Read the data, and whenever a line holds the word "toNat", report that line.

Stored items
------

-- ==== Sys2Proof/Machine/Float.lean ====
section
/-!
DEFINITION. Float: the floating-point formats (R41-R45), exact values, rounding (R46-R48), conversions and their
flags (R49-R53), and the lane operations of the vector unit (R234-R238).
-/

namespace Sys2Proof.Machine

open Sys2Proof

/-! ### Formats and values (R41-R43) -/

/-- A floating-point format: exponent and fraction bits, bias, and whether it has infinities. -/
structure Fmt where
  ebits : Nat
  fbits : Nat
  bias : Nat
  inf : Bool
  deriving DecidableEq, Repr

def f32 : Fmt := ⟨8, 23, 127, true⟩
def bf16 : Fmt := ⟨8, 7, 127, true⟩
def e4m3 : Fmt := ⟨4, 3, 7, false⟩
def e5m2 : Fmt := ⟨5, 2, 15, true⟩

def Fmt.width (f : Fmt) : Nat := 1 + f.ebits + f.fbits
/-- The exponent of the least significant bit of a subnormal. -/
def Fmt.qmin (f : Fmt) : Int := 1 - (f.bias : Int) - f.fbits
def Fmt.signBit (f : Fmt) (neg : Bool) : Nat := if neg then 2 ^ (f.width - 1) else 0
def Fmt.infBits (f : Fmt) (neg : Bool) : Nat := f.signBit neg + (2 ^ f.ebits - 1) * 2 ^ f.fbits
/-- The canonical NaN (R41, R44). -/
def Fmt.nan (f : Fmt) : Nat :=
  if f.inf then (2 ^ f.ebits - 1) * 2 ^ f.fbits + 2 ^ (f.fbits - 1) else 2 ^ (f.width - 1) - 1
def Fmt.maxBits (f : Fmt) (neg : Bool) : Nat :=
  f.signBit neg + if f.inf then (2 ^ f.ebits - 1) * 2 ^ f.fbits - 1 else 2 ^ (f.width - 1) - 2

/-- The value of an element: a finite one is (-1)^neg × m × 2^e. -/
inductive FVal where
  | nan
  | inf (neg : Bool)
  | fin (neg : Bool) (m : Nat) (e : Int)
  deriving DecidableEq, Repr

/-- Decodes an element (R42-R43). -/
def Fmt.val (f : Fmt) (bits : Nat) : FVal :=
  let neg := fld bits (f.width - 1) 1 == 1
  let e := fld bits f.fbits f.ebits
  let m := fld bits 0 f.fbits
  if f.inf && e = 2 ^ f.ebits - 1 then (if m = 0 then .inf neg else .nan)
  else if !f.inf && e = 2 ^ f.ebits - 1 && m = 2 ^ f.fbits - 1 then .nan
  else if e = 0 then .fin neg m f.qmin
  else .fin neg (m + 2 ^ f.fbits) (f.qmin + e - 1)

/-! ### Rounding (R46, R49) -/

/-- A magnitude (m + δ) × 2^e, with 0 < δ < 1 when `sticky` and δ = 0 otherwise, as a multiple of 2^q: to nearest
even, or toward zero; and whether it was inexact. -/
def roundAt (m : Nat) (e : Int) (sticky : Bool) (q : Int) (rtz : Bool) : Nat × Bool :=
  if q ≤ e then (m * 2 ^ (e - q).toNat, sticky)
  else
    let sh := (q - e).toNat
    let k := m / 2 ^ sh
    let lo := m % 2 ^ sh
    let half := 2 ^ (sh - 1)
    let up : Bool := !rtz && (decide (half < lo) || (lo == half && (sticky || k % 2 == 1)))
    (if up then k + 1 else k, lo != 0 || sticky)

/-- The outcome of rounding a magnitude to a format whose exponent is unbounded above: the encoding without its
sign when it is in range, and whether the result was inexact and tiny. -/
structure Rounded where
  ovf : Bool
  bits : Nat
  inexact : Bool
  tiny : Bool
  deriving DecidableEq, Repr

def Fmt.round (f : Fmt) (m : Nat) (e : Int) (sticky rtz : Bool) : Rounded :=
  let q0 : Int := (Nat.log2 m : Int) + e - f.fbits
  let q : Int := if q0 < f.qmin then f.qmin else q0
  let (k, ix) := roundAt m e sticky q rtz
  let (k', q') := if 2 ^ (f.fbits + 1) ≤ k then (k / 2, q + 1) else (k, q)
  let ex : Int := if k' < 2 ^ f.fbits then 0 else q' - f.qmin + 1
  let frac := if k' < 2 ^ f.fbits then k' else k' - 2 ^ f.fbits
  let top : Int := 2 ^ f.ebits - 1
  let ovf : Bool := if f.inf then decide (top ≤ ex) else decide (top < ex) || (ex == top && frac == 2 ^ f.fbits - 1)
  { ovf := ovf
    bits := ex.toNat * 2 ^ f.fbits + frac
    inexact := ix
    tiny := (m != 0 || sticky) && decide ((Nat.log2 m : Int) + e < f.qmin + f.fbits) }

/-! ### Flags (R52) -/

def flNX : Nat := 1
def flUF : Nat := 2
def flOF : Nat := 4
def flNV : Nat := 8
def flSAT : Nat := 16
def flACC : Nat := 32

/-- An arithmetic result rounded once to nearest even, with its flags (R46, R53). -/
def Fmt.arith (f : Fmt) (neg : Bool) (m : Nat) (e : Int) (sticky : Bool) : Nat × Nat :=
  let r := f.round m e sticky false
  if r.ovf then (f.infBits neg, flOF + flNX)
  else (f.signBit neg + r.bits, if r.inexact then flNX + (if r.tiny then flUF else 0) else 0)

/-! ### Exact sums -/

/-- A signed dyadic number m × 2^e. -/
structure Dy where
  m : Int
  e : Int
  deriving DecidableEq, Repr

def Dy.add (x y : Dy) : Dy :=
  let e := min x.e y.e
  ⟨x.m * 2 ^ (x.e - e).toNat + y.m * 2 ^ (y.e - e).toNat, e⟩
def Dy.mul (x y : Dy) : Dy := ⟨x.m * y.m, x.e + y.e⟩
def Dy.neg (x : Dy) : Dy := ⟨-x.m, x.e⟩
def Dy.le (x y : Dy) : Bool := decide ((x.add y.neg).m ≤ 0)

def FVal.dy : FVal → Dy
  | .fin neg m e => ⟨if neg then -(m : Int) else m, e⟩
  | _ => ⟨0, 0⟩
def FVal.isNan : FVal → Bool
  | .nan => true
  | _ => false
def FVal.isInf : FVal → Bool
  | .inf _ => true
  | _ => false
def FVal.isZero : FVal → Bool
  | .fin _ 0 _ => true
  | _ => false
def FVal.sign : FVal → Bool
  | .nan => false
  | .inf n => n
  | .fin n _ _ => n
def FVal.negate : FVal → FVal
  | .nan => .nan
  | .inf n => .inf (!n)
  | .fin n m e => .fin (!n) m e

/-- Rounds an exact sum; a sum of zero takes the sign given (R48). -/
def Fmt.ofDy (f : Fmt) (x : Dy) (zeroNeg : Bool) : Nat × Nat :=
  if x.m = 0 then (f.signBit zeroNeg, 0) else f.arith (decide (x.m < 0)) x.m.natAbs x.e false

/-! ### Lane operations (R234-R235) -/

/-- x × y + z with one rounding; `hasProduct` tells VADD from VFMA. -/
def Fmt.fma (f : Fmt) (x y z : FVal) : Nat × Nat :=
  let bad0 : Bool := (x.isZero && y.isInf) || (x.isInf && y.isZero)
  let ps := Bool.xor x.sign y.sign
  if x.isNan || y.isNan || z.isNan then (f.nan, if bad0 then flNV else 0)
  else if bad0 then (f.nan, flNV)
  else if x.isInf || y.isInf then
    if z.isInf && z.sign != ps then (f.nan, flNV) else (f.infBits ps, 0)
  else if z.isInf then (f.infBits z.sign, 0)
  else f.ofDy ((x.dy.mul y.dy).add z.dy) ((x.isZero || y.isZero) && z.isZero && ps && z.sign)

def Fmt.one (_ : Fmt) : FVal := .fin false 1 0

/-- A sum: x × 1 + y. -/
def Fmt.add (f : Fmt) (x y : FVal) : Nat × Nat := f.fma x f.one y

def Fmt.mul (f : Fmt) (x y : FVal) : Nat × Nat :=
  let ps := Bool.xor x.sign y.sign
  if x.isNan || y.isNan then (f.nan, if (x.isZero && y.isInf) || (x.isInf && y.isZero) then flNV else 0)
  else if (x.isZero && y.isInf) || (x.isInf && y.isZero) then (f.nan, flNV)
  else if x.isInf || y.isInf then (f.infBits ps, 0)
  else f.ofDy (x.dy.mul y.dy) ps

/-- A key that orders values with -0 below +0: infinities beyond every finite value. -/
def FVal.less (x y : FVal) : Bool :=
  match x, y with
  | .inf a, .inf b => a && !b
  | .inf a, _ => a
  | _, .inf b => !b
  | _, _ => if x.dy.m = 0 && y.dy.m = 0 then x.sign && !y.sign else !(y.dy.le x.dy)

/-- Values equal, -0 and +0 alike. -/
def FVal.same (x y : FVal) : Bool :=
  match x, y with
  | .nan, _ => false
  | _, .nan => false
  | .inf a, .inf b => a == b
  | .inf _, _ => false
  | _, .inf _ => false
  | _, _ => x.dy.le y.dy && y.dy.le x.dy

def Fmt.minmax (f : Fmt) (max : Bool) (a b : Nat) : Nat × Nat :=
  let x := f.val a
  let y := f.val b
  if x.isNan || y.isNan then (f.nan, 0)
  else if max then (if x.less y then b else a, 0) else (if y.less x then b else a, 0)

def Fmt.abs (f : Fmt) (a : Nat) : Nat := if (f.val a).isNan then f.nan else a % 2 ^ (f.width - 1)
def Fmt.negBits (f : Fmt) (a : Nat) : Nat :=
  if (f.val a).isNan then f.nan else if a < 2 ^ (f.width - 1) then a + 2 ^ (f.width - 1) else a - 2 ^ (f.width - 1)

/-- The integer square root by bits from the top. -/
def isqrtBits : Nat → Nat → Nat → Nat
  | 0, _, r => r
  | n + 1, x, r => let t := r + 2 ^ n; isqrtBits n x (if t * t ≤ x then t else r)
def isqrt (x : Nat) : Nat := isqrtBits (Nat.log2 x / 2 + 1) x 0

def Fmt.sqrt (f : Fmt) (x : FVal) : Nat × Nat :=
  match x with
  | .nan => (f.nan, 0)
  | .inf n => if n then (f.nan, flNV) else (f.infBits false, 0)
  | .fin n 0 _ => (f.signBit n, 0)
  | .fin true _ _ => (f.nan, flNV)
  | .fin false m e =>
    let (m1, e1) := if e % 2 = 0 then (m, e) else (2 * m, e - 1)
    let big := m1 * 2 ^ 64
    let r := isqrt big
    f.arith false r (e1 / 2 - 32) (r * r != big)

def Fmt.rcp (f : Fmt) (x : FVal) : Nat × Nat :=
  match x with
  | .nan => (f.nan, 0)
  | .inf n => (f.signBit n, 0)
  | .fin n 0 _ => (f.infBits n, 0)
  | .fin n m e =>
    let k := Nat.log2 m + 200
    f.arith n (2 ^ k / m) (-e - k) (2 ^ k % m != 0)

def Fmt.rsq (f : Fmt) (x : FVal) : Nat × Nat :=
  match x with
  | .nan => (f.nan, 0)
  | .inf n => if n then (f.nan, flNV) else (f.signBit false, 0)
  | .fin n 0 _ => (f.infBits n, 0)
  | .fin true _ _ => (f.nan, flNV)
  | .fin false m e =>
    let (m1, e1) := if e % 2 = 0 then (m, e) else (2 * m, e - 1)
    let k := Nat.log2 m1 + 40
    let r := isqrt (2 ^ (2 * k) / m1)
    f.arith false r (-(e1 / 2) - k) (r * r * m1 != 2 ^ (2 * k))

/-- 2^(j / 2^t) × 2^160 from below: the product of the roots 2^(1/2^i) for the bits of j, each cut to 160 bits.
`root` is 2^(1/2^(i-1)), `acc` the product so far. -/
def exp2Frac : Nat → Nat → Nat → Nat → Nat
  | 0, _, _, acc => acc
  | n + 1, j, root, acc =>
    let r := isqrt (root * 2 ^ 160)
    exp2Frac n j r (if j / 2 ^ n % 2 = 1 then acc * r / 2 ^ 160 else acc)

/-- 2^x. At a value that is not an integer the result is irrational; 160 bits decide its rounding (log 17, DESIGN CHOICE). -/
def Fmt.exp2 (f : Fmt) (x : FVal) : Nat × Nat :=
  match x with
  | .nan => (f.nan, 0)
  | .inf n => if n then (f.signBit false, 0) else (f.infBits false, 0)
  | .fin neg m e =>
    if m = 0 then f.arith false 1 0 false
    else
      let d := x.dy
      if 0 ≤ e || m % 2 ^ (-e).toNat = 0 then
        let n : Int := if 0 ≤ e then d.m * 2 ^ (min e 20).toNat else d.m / 2 ^ (-e).toNat
        f.arith false 1 (max (-1000) (min n 1000)) false
      else
        let t := (-e).toNat
        let i : Int := d.m / 2 ^ t
        let j := (d.m % 2 ^ t).toNat
        if 1000 < i then f.arith false 1 1000 false
        else if i < -1000 then f.arith false 1 (-1000) true
        else if (Nat.log2 m : Int) + e < -40 then
          if neg then f.arith false (2 ^ 60 - 1) (-60) true else f.arith false (2 ^ 60) (-60) true
        else f.arith false (exp2Frac t j (2 ^ 161) (2 ^ 160)) (i - 160) true

/-- va × 2^n. -/
def Fmt.scale (f : Fmt) (a : Nat) (n : Int) : Nat × Nat :=
  match f.val a with
  | .nan => (f.nan, 0)
  | .inf s => (f.infBits s, 0)
  | .fin s 0 _ => (f.signBit s, 0)
  | .fin s m e => f.arith s m (e + max (-1000) (min n 1000)) false

/-- The exact sum of values rounded once (R238, R213). -/
def Fmt.sum (f : Fmt) (xs : List FVal) : Nat × Nat :=
  if xs.any FVal.isNan then (f.nan, 0)
  else if xs.any (fun x => x == .inf true) && xs.any (fun x => x == .inf false) then (f.nan, flNV)
  else match xs.find? FVal.isInf with
    | some x => (f.infBits x.sign, 0)
    | none => f.ofDy (xs.foldl (fun acc x => acc.add x.dy) ⟨0, 0⟩) (!xs.isEmpty && xs.all fun x => x.isZero && x.sign)

/-! ### Conversions (R49-R53) -/

/-- Element types by their T code (R230). -/
inductive ElemT where
  | flt (f : Fmt)
  | int (w : Nat)
  deriving DecidableEq, Repr

def elemT : Nat → ElemT
  | 0 => .flt f32
  | 1 => .flt bf16
  | 2 => .flt e4m3
  | 3 => .flt e5m2
  | 4 => .int 32
  | _ => .int 8

def ElemT.width : ElemT → Nat
  | .flt f => f.width
  | .int w => w

/-- A conversion's rounding mode (R49). -/
def modeRtz (mode : Nat) : Bool := mode == 1 || mode == 3
def modeSat (mode : Nat) : Bool := mode == 2 || mode == 3

def intMax (w : Nat) : Int := 2 ^ (w - 1) - 1
def intMin (w : Nat) : Int := -(2 ^ (w - 1))

/-- A conversion of an exact value to a floating-point format. -/
def Fmt.conv (f : Fmt) (mode : Nat) (x : FVal) : Nat × Nat :=
  match x with
  | .nan => (f.nan, 0)
  | .inf n =>
    if modeSat mode then (f.maxBits n, flSAT)
    else if f.inf then (f.infBits n, 0) else (f.nan, flNV)
  | .fin n m e =>
    let r := f.round m e false (modeRtz mode)
    if r.ovf then
      if modeSat mode then (f.maxBits n, flSAT + flNX)
      else if !f.inf then (f.nan, flOF + flNX)
      else if modeRtz mode then (f.maxBits n, flOF + flNX) else (f.infBits n, flOF + flNX)
    else (f.signBit n + r.bits, if r.inexact then flNX + (if r.tiny then flUF else 0) else 0)

/-- A conversion of an exact value to an integer type. -/
def convInt (w mode : Nat) (x : FVal) : Nat × Nat :=
  let lim : Bool → Nat := fun n => if n then wrap w (intMin w) else wrap w (intMax w)
  match x with
  | .nan => (0, flNV)
  | .inf n => (lim n, if modeSat mode then flSAT else flNV)
  | .fin n m e =>
    let (k, ix) := roundAt m e false 0 (modeRtz mode)
    let v : Int := if n then -(k : Int) else k
    if v < intMin w || intMax w < v then (lim n, if modeSat mode then flSAT + flNX else flNV)
    else (wrap w v, if ix then flNX else 0)

/-- One lane of VCVT. -/
def convert (dst src : ElemT) (mode bits : Nat) : Nat × Nat :=
  match dst, src with
  | .int w, .int v =>
    let x := sval v bits
    if w < v && modeSat mode && (x < intMin w || intMax w < x) then
      (wrap w (if x < 0 then intMin w else intMax w), flSAT)
    else (wrap w x, 0)
  | .int w, .flt f => convInt w mode (f.val bits)
  | .flt f, .int v =>
    let x := sval v bits
    f.conv mode (.fin (decide (x < 0)) x.natAbs 0)
  | .flt f, .flt g => f.conv mode (g.val bits)

end Sys2Proof.Machine
end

------

TASK RESPONSE:
  if q ≤ e then (m * 2 ^ (e - q).toNat, sticky)
    let sh := (q - e).toNat
    bits := ex.toNat * 2 ^ f.fbits + frac
  ⟨x.m * 2 ^ (x.e - e).toNat + y.m * 2 ^ (y.e - e).toNat, e⟩
      if 0 ≤ e || m % 2 ^ (-e).toNat = 0 then
        let n : Int := if 0 ≤ e then d.m * 2 ^ (min e 20).toNat else d.m / 2 ^ (-e).toNat
        let t := (-e).toNat
        let j := (d.m % 2 ^ t).toNat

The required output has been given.